Available records ->
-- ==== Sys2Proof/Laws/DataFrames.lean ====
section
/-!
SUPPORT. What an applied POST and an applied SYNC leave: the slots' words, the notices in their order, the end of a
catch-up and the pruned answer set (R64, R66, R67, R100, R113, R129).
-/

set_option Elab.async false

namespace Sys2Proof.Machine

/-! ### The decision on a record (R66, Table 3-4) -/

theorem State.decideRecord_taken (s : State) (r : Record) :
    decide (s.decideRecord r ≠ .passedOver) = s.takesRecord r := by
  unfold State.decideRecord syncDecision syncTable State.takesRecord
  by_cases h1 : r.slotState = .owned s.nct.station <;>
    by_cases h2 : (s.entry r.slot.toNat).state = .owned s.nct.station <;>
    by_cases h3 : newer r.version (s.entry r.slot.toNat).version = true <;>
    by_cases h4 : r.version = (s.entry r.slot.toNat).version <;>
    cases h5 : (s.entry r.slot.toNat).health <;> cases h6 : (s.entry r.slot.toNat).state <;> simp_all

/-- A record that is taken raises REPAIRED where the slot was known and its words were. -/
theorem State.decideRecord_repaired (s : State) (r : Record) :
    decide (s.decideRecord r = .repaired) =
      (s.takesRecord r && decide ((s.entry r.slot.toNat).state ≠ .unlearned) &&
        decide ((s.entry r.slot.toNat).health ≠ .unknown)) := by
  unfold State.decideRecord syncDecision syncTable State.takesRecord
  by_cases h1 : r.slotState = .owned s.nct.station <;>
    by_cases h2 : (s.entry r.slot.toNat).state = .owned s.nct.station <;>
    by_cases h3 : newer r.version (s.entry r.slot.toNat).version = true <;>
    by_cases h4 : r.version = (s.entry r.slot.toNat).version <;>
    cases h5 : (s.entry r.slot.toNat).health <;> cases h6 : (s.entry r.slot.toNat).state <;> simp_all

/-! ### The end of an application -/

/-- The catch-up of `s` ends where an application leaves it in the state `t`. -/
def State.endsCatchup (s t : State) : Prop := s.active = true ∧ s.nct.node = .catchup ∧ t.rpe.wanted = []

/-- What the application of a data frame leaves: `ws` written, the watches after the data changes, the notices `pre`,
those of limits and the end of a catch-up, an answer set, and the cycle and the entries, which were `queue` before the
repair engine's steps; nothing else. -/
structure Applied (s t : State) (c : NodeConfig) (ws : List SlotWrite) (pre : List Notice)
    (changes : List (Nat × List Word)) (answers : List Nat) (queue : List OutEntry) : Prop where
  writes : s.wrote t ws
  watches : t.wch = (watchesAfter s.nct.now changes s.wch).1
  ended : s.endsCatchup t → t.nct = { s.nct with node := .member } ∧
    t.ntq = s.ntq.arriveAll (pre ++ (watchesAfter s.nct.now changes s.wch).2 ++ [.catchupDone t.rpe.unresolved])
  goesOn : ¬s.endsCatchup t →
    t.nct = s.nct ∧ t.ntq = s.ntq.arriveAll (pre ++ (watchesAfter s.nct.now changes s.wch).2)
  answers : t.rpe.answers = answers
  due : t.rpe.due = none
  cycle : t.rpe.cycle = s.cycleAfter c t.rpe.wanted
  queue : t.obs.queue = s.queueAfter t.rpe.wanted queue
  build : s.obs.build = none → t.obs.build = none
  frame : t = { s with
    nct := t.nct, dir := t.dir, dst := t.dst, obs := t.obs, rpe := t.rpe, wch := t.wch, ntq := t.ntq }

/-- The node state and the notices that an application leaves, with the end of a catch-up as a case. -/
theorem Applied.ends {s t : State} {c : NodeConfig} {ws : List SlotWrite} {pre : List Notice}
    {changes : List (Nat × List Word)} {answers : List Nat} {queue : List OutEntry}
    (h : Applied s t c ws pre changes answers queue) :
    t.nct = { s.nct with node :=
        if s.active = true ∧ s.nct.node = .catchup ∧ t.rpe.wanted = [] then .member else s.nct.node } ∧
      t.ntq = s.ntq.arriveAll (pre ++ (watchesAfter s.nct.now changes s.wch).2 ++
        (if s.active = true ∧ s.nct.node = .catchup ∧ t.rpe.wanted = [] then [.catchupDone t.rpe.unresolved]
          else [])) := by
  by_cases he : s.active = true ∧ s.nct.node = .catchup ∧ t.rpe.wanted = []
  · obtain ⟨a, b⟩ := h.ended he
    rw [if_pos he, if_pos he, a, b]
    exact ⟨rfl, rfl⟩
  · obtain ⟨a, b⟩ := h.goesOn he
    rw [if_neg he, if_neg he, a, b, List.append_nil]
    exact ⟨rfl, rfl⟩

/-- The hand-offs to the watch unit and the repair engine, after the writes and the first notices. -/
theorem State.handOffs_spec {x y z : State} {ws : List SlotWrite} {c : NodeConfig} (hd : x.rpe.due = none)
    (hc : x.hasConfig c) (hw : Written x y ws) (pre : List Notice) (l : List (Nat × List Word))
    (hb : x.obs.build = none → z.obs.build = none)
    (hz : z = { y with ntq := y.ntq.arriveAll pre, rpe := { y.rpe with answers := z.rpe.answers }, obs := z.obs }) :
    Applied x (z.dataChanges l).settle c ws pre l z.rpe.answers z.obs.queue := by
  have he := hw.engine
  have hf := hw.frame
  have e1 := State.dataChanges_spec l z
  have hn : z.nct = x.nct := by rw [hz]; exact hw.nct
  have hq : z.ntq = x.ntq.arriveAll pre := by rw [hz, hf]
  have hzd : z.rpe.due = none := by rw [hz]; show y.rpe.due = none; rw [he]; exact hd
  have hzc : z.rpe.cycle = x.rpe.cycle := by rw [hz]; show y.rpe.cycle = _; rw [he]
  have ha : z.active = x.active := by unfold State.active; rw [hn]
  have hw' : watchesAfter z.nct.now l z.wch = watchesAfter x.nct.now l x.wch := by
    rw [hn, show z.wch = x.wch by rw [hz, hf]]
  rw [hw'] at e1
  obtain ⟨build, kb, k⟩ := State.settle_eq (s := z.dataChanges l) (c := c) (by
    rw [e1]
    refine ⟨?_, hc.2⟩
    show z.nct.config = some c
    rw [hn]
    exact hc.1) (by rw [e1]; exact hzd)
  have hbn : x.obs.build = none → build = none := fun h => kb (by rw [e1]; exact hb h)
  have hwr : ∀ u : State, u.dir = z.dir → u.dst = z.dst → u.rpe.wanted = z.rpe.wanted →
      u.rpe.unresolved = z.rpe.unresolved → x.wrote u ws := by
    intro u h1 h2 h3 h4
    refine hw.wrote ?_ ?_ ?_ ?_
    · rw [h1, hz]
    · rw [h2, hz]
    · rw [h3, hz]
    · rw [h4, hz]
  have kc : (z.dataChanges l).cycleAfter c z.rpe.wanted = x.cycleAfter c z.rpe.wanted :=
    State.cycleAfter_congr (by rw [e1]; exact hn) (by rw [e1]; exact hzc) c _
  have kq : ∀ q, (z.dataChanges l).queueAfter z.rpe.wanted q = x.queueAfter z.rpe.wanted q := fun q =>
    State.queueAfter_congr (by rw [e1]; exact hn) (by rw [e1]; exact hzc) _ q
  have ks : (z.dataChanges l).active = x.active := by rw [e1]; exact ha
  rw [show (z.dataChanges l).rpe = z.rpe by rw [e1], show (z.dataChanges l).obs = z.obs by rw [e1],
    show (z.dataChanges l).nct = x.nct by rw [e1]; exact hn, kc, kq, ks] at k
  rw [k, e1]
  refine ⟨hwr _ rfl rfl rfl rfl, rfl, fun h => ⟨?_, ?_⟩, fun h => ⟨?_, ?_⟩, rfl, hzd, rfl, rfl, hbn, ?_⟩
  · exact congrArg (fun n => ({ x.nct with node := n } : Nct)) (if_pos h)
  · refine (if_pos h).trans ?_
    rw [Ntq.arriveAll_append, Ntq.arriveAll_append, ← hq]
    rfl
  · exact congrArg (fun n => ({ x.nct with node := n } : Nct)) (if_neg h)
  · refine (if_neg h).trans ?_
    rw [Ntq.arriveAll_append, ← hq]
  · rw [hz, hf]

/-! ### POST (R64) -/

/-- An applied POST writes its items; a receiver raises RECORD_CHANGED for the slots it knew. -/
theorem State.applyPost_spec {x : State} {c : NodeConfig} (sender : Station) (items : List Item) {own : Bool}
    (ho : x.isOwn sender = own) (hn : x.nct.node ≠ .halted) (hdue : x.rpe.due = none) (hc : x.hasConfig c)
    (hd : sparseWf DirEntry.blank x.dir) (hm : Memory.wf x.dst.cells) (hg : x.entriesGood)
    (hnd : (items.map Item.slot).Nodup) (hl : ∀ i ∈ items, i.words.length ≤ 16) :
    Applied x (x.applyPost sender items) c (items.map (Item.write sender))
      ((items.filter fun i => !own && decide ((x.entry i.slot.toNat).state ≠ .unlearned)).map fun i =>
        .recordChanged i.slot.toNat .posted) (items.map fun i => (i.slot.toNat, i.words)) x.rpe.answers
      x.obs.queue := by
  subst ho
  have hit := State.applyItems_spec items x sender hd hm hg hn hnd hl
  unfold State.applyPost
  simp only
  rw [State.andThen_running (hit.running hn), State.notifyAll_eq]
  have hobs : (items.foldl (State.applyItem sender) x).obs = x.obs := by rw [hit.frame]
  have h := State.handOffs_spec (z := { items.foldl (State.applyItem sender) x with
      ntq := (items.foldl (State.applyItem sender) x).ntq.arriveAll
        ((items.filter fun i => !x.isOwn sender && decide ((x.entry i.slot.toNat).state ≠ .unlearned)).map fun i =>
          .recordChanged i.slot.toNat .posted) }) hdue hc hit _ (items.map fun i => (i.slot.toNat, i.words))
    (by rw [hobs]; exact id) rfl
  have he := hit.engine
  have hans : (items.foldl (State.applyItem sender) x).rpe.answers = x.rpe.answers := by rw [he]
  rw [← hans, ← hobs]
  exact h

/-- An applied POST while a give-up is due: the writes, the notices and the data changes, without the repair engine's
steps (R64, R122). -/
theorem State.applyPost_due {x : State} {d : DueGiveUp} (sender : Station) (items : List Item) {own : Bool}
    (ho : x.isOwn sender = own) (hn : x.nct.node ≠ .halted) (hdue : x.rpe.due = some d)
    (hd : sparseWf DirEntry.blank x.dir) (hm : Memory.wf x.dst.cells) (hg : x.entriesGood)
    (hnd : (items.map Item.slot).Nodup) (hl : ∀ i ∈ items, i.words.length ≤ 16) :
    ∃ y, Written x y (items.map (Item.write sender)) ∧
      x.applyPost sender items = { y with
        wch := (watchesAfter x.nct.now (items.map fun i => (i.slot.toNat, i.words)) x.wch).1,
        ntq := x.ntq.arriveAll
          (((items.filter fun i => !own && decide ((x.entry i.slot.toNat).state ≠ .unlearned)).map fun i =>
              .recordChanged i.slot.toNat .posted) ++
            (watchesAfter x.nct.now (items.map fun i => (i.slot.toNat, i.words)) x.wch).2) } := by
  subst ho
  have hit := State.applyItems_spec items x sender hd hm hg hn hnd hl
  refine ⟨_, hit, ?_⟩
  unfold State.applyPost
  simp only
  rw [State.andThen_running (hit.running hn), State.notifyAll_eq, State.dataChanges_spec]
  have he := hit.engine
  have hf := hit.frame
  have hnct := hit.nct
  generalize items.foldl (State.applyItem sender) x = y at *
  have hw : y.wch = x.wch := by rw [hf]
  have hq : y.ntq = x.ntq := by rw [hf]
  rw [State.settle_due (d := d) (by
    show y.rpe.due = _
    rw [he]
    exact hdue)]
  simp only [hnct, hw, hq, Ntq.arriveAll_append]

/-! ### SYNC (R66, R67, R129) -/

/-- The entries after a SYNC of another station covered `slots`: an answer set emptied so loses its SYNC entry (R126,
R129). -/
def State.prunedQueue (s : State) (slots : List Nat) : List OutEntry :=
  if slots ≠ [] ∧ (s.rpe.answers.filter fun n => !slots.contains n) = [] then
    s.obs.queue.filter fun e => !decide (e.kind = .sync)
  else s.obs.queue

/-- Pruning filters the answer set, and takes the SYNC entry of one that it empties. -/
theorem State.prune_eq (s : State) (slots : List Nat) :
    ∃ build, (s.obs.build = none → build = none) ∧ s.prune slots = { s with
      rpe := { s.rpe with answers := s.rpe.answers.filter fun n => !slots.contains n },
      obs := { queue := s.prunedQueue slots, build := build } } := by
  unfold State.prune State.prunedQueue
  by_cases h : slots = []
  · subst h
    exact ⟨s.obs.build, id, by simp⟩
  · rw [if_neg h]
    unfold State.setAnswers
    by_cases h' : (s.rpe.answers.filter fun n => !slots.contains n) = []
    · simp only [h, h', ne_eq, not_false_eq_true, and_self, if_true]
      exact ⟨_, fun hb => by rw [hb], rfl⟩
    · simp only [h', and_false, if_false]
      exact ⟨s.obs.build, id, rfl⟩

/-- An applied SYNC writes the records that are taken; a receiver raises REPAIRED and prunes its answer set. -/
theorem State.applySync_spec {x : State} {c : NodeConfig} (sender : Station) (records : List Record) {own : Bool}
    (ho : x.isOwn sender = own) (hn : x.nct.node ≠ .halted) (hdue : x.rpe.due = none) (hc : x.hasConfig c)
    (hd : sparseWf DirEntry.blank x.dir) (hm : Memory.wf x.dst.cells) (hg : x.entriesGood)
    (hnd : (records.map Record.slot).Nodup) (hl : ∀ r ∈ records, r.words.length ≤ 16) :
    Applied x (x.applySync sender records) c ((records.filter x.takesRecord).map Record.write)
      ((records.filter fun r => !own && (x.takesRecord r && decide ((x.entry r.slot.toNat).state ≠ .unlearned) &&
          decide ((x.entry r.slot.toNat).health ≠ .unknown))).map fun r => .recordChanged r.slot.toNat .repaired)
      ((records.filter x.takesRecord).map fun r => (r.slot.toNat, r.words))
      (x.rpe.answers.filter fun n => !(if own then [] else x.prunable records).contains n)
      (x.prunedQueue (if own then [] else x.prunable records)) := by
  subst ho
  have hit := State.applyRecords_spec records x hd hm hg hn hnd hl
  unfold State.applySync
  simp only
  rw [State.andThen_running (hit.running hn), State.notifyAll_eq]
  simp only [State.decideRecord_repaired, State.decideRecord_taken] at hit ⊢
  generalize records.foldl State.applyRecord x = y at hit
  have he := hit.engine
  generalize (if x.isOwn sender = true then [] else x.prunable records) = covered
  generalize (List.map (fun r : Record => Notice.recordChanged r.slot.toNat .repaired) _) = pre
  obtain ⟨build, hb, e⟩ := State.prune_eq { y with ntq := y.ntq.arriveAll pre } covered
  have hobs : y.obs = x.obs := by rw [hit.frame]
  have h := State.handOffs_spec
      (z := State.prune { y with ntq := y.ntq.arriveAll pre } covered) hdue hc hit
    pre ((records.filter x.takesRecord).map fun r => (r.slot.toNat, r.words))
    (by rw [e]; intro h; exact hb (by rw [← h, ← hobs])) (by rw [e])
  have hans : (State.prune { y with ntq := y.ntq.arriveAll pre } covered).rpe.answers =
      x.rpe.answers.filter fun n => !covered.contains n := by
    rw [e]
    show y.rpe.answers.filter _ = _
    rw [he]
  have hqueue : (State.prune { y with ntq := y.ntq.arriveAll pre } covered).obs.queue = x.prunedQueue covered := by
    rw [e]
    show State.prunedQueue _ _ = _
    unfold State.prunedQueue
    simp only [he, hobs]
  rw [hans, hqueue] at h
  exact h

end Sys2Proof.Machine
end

Work to be completed -> Wherever the word "prunable" appears in the listing, copy the line that holds it.

Exercise solution ->
      (x.rpe.answers.filter fun n => !(if own then [] else x.prunable records).contains n)
      (x.prunedQueue (if own then [] else x.prunable records)) := by
  generalize (if x.isOwn sender = true then [] else x.prunable records) = covered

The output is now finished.